I guess the usual lookup rules would apply, which would crate the possibility to actually refer to a method of the reffered object, which would not work out very well. So this is a drawback (unless conversion operators are inherited, which I don't remember if they are).
 
One benefit of the "get_ref" approach is that "get_ref" could be a static member function, whereas I suppose "operator T&" cannot be static.
I don't know if there is a rule to prevent static conversion operators.
 
Another benefit of the "get_ref" approach is that if we re-use "operator T&" for purposes of operator.(), then we're unnecessarily tying together the notions of "delegates-all-the-members-of-T-like-so" and "is-implicitly-convertible-to-T". I can easily imagine a "smart reference" type that doesn't want to be implicitly (nor explicitly) convertible to T&, just as I can easily imagine a "smart pointer" type that doesn't want to be implicitly (nor explicitly) convertible to T*.
Yes, but then maybe we could encode that by making the conversion operator private, with the view that when refering to the "base class" we do that as member of the class. Well, maybe not totally logical but it would be possible to define it that way.
 

 
Semantically I see no difference, except possibly leaving the operator T&() signature open for other uses, but this would be very confusing on the other hand.

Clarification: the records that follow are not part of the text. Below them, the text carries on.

/-- Every operation that runs to its end in one step (R275, R276): a ring's command whose run stages outputs inside the module
and raises nothing commits. `u` is the state in which its own effect acts. -/
theorem runOp_commits {code cid k : Nat} {compute : State → Cmd → Out} {eff : State → Cmd → State} {s : State} {c : Cmd} {r : Stg}
    (h : Runs s cid code c) (ho : c.origin = .ring k) (hd : compute s c = .done r) (hw : r.wait = false) (he : r.evs = [])
    (hl : ∀ w ∈ r.writes, w.tgt.tier ≠ 4) :
    ∃ (u v : State) (z : Cmd), runOp code compute eff cid s = .next (putCmd v z) ∧ Beside s u ∧
      Beside (eff u (atCommit s (withRun c r))) v ∧ Quiet (eff u (atCommit s (withRun c r))) v ∧
      (Still s → u.mem = published s.mem r.writes ∧ u.host = s.host ∧ Still u) ∧
      ((r.writes = [] → r.outs = [] → c.pins = [] → (c.pkt.waitThresh = 0 ∨ (getLock s c.pkt.waitLock).holds = []) →
        SameObjs s u ∧ SameObjs (eff u (atCommit s (withRun c r))) v) ∧ (s.objs = [] → u.objs = [])) ∧
      ((∀ k, Counted s u c k) ∧ SameCounts (eff u (atCommit s (withRun c r))) v) ∧ RecordSays s c r z := by
  obtain ⟨hf, hp, hc⟩ := h
  obtain ⟨w, bw, qw, mw, hs⟩ := stage_near eff s c r hw hl
  obtain ⟨u, v, b1, b2, q2, st, ob, l1, l2, e⟩ := commitWith_all eff s w (withRun c r) bw (show c.self ∈ s.cmds.map Cmd.self from List.mem_map_of_mem (List.mem_of_find?_eq_some hf))
  rw [recorded_ring w v (withRun c r) k ho] at e
  obtain ⟨e1, e2, e3⟩ := mw.signals (withRun c r)
  have ht : atCommit w (withRun c r) = atCommit s (withRun c r) := by unfold atCommit; rw [bw.time, e3]
  rw [ht] at b2 q2 ob l2
  refine ⟨u, v, recordOf w (withRun c r), ?_, b1, b2, q2, fun hst => ?_, ⟨fun h1 h2 h3 hh => ?_, fun h0 => ob.2 (mw.objs.trans h0)⟩, ⟨fun n => ?_, l2⟩, ⟨rfl, rfl, rfl, rfl, rfl, rfl, bw.time, rfl, ?_, rfl⟩⟩
  · unfold runOp
    rw [hf]
    dsimp only
    rw [if_pos ⟨hp, hc⟩, hd]
    dsimp only
    rw [he]
    exact congrArg Host.Outcome.next (hs.trans e)
  · obtain ⟨m, o, i⟩ := qw hst
    obtain ⟨m', o', i'⟩ := st i
    refine ⟨?_, o'.trans o, i'⟩
    rw [m', m]
    show published s.mem ((cutFar r.writes).filter _) = _
    rw [cutFar_near _ hl, published_near]
  · have hlk : (getLock w c.pkt.waitLock).holds = (getLock s c.pkt.waitLock).holds := by unfold getLock; rw [mw.locks]
    obtain ⟨o1, o2⟩ := ob.1 ⟨show cutFar r.writes = [] by rw [h1]; rfl, h2, h3, by show c.pkt.waitThresh = 0 ∨ (getLock w c.pkt.waitLock).holds = []; rw [hlk]; exact hh⟩
    exact ⟨⟨o1.objs.trans mw.objs⟩, o2⟩
  · have hl : ∀ k, getLock w k = getLock s k := fun k => by unfold getLock; rw [mw.locks]
    obtain ⟨x, h1, h2⟩ := l1 n
    have hx : countsTo w (withRun c r) n = countsTo s c n := by rw [mw.is]; rfl
    rw [hx] at h2
    unfold CountIs at *
    simp only [hl] at h1 h2
    exact ⟨x, h1, h2⟩
  · show (cutFar r.writes).filter _ = _
    rw [cutFar_near _ hl]

-- a commit beside its own effect -----------------------------------------------------------------------------------------------

theorem Beside.flights_set {s u : State} (h : Beside s u) (x) : Beside { s with flights := x } { u with flights := x } := by
  obtain ⟨⟩ := h
  constructor <;> first | rfl | assumption

theorem Beside.fsets_set {s u : State} (h : Beside s u) (x) : Beside { s with fsets := x } { u with fsets := x } := by
  obtain ⟨⟩ := h
  constructor <;> first | rfl | assumption

theorem Beside.shards_set {s u : State} (h : Beside s u) (x) : Beside { s with shards := x } { u with shards := x } := by
  obtain ⟨⟩ := h
  constructor <;> first | rfl | assumption

theorem Beside.scheds_set {s u : State} (h : Beside s u) (x) : Beside { s with scheds := x } { u with scheds := x } := by
  obtain ⟨⟩ := h
  constructor <;> first | rfl | assumption

theorem Beside.loans_set {s u : State} (h : Beside s u) (x) : Beside { s with loans := x } { u with loans := x } := by
  obtain ⟨⟩ := h
  constructor <;> first | rfl | assumption

theorem Beside.pools_set {s u : State} (h : Beside s u) (x) : Beside { s with pools := x } { u with pools := x } := by
  obtain ⟨⟩ := h
  constructor <;> first | rfl | assumption

theorem Beside.pfs_set {s u : State} (h : Beside s u) (x) : Beside { s with pfs := x } { u with pfs := x } := by
  obtain ⟨⟩ := h
  constructor <;> first | rfl | assumption

theorem Beside.census_set {s u : State} (h : Beside s u) (x) : Beside { s with census := x } { u with census := x } := by
  obtain ⟨⟩ := h
  constructor <;> first | rfl | assumption

theorem Beside.watch_set {s u : State} (h : Beside s u) (x) : Beside { s with watch := x } { u with watch := x } := by
  obtain ⟨⟩ := h
  constructor <;> first | rfl | assumption

theorem Beside.twatch_set {s u : State} (h : Beside s u) (x) : Beside { s with twatch := x } { u with twatch := x } := by
  obtain ⟨⟩ := h
  constructor <;> first | rfl | assumption

theorem Beside.jobs_set {s u : State} (h : Beside s u) (x) : Beside { s with jobs := x } { u with jobs := x } := by
  obtain ⟨⟩ := h
  constructor <;> first | rfl | assumption

theorem Beside.rings_set {s u : State} (h : Beside s u) (x) : Beside { s with rings := x } { u with rings := x } := by
  obtain ⟨⟩ := h
  constructor <;> first | rfl | assumption

theorem Beside.ctxs_set {s u : State} (h : Beside s u) (x) : Beside { s with ctxs := x } { u with ctxs := x } := by
  obtain ⟨⟩ := h
  constructor <;> first | rfl | assumption

theorem Beside.ended_set {s u : State} (h : Beside s u) (x) : Beside { s with ended := x } { u with ended := x } := by
  obtain ⟨⟩ := h
  constructor <;> first | rfl | assumption

theorem Beside.suspects_set {s u : State} (h : Beside s u) (x) : Beside { s with suspects := x } { u with suspects := x } := by
  obtain ⟨⟩ := h
  constructor <;> first | rfl | assumption

theorem Beside.links_set {s u : State} (h : Beside s u) (x) : Beside { s with links := x } { u with links := x } := by
  obtain ⟨⟩ := h
  constructor <;> first | rfl | assumption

The "operator T&" signature already has a meaning — implicit/explicit conversion to T& — which is why I'm suddenly a bit less keen on it. The idea of pulling names into scope via something-like-inheritance is still correct IMO, but I don't like tying the actual process of delegation to the result of a specific conversion operator.
Yes, I think we share a similar vague uneasiness about this then.

 

 
Initially I wanted to use a & on the base type to indicate "inheritance by reference" but then I had no way to specify the function (or so I thought). The use of a conversion operator seems like the right tool, I think maybe that:

template<typename T> class Ref : public T& {
     operator T&() { ... }
};

Here you'd have to make a really convincing argument that "inherit from T&" shouldn't have some other meaning. I think you and I would probably agree that "inherit from int" has a reasonably intuitive meaning, and "inherit from pointer-to-int" has a reasonably intuitive meaning; but do our intuitions diverge at "inherit from reference-to-int"?  Don't answer that. ;)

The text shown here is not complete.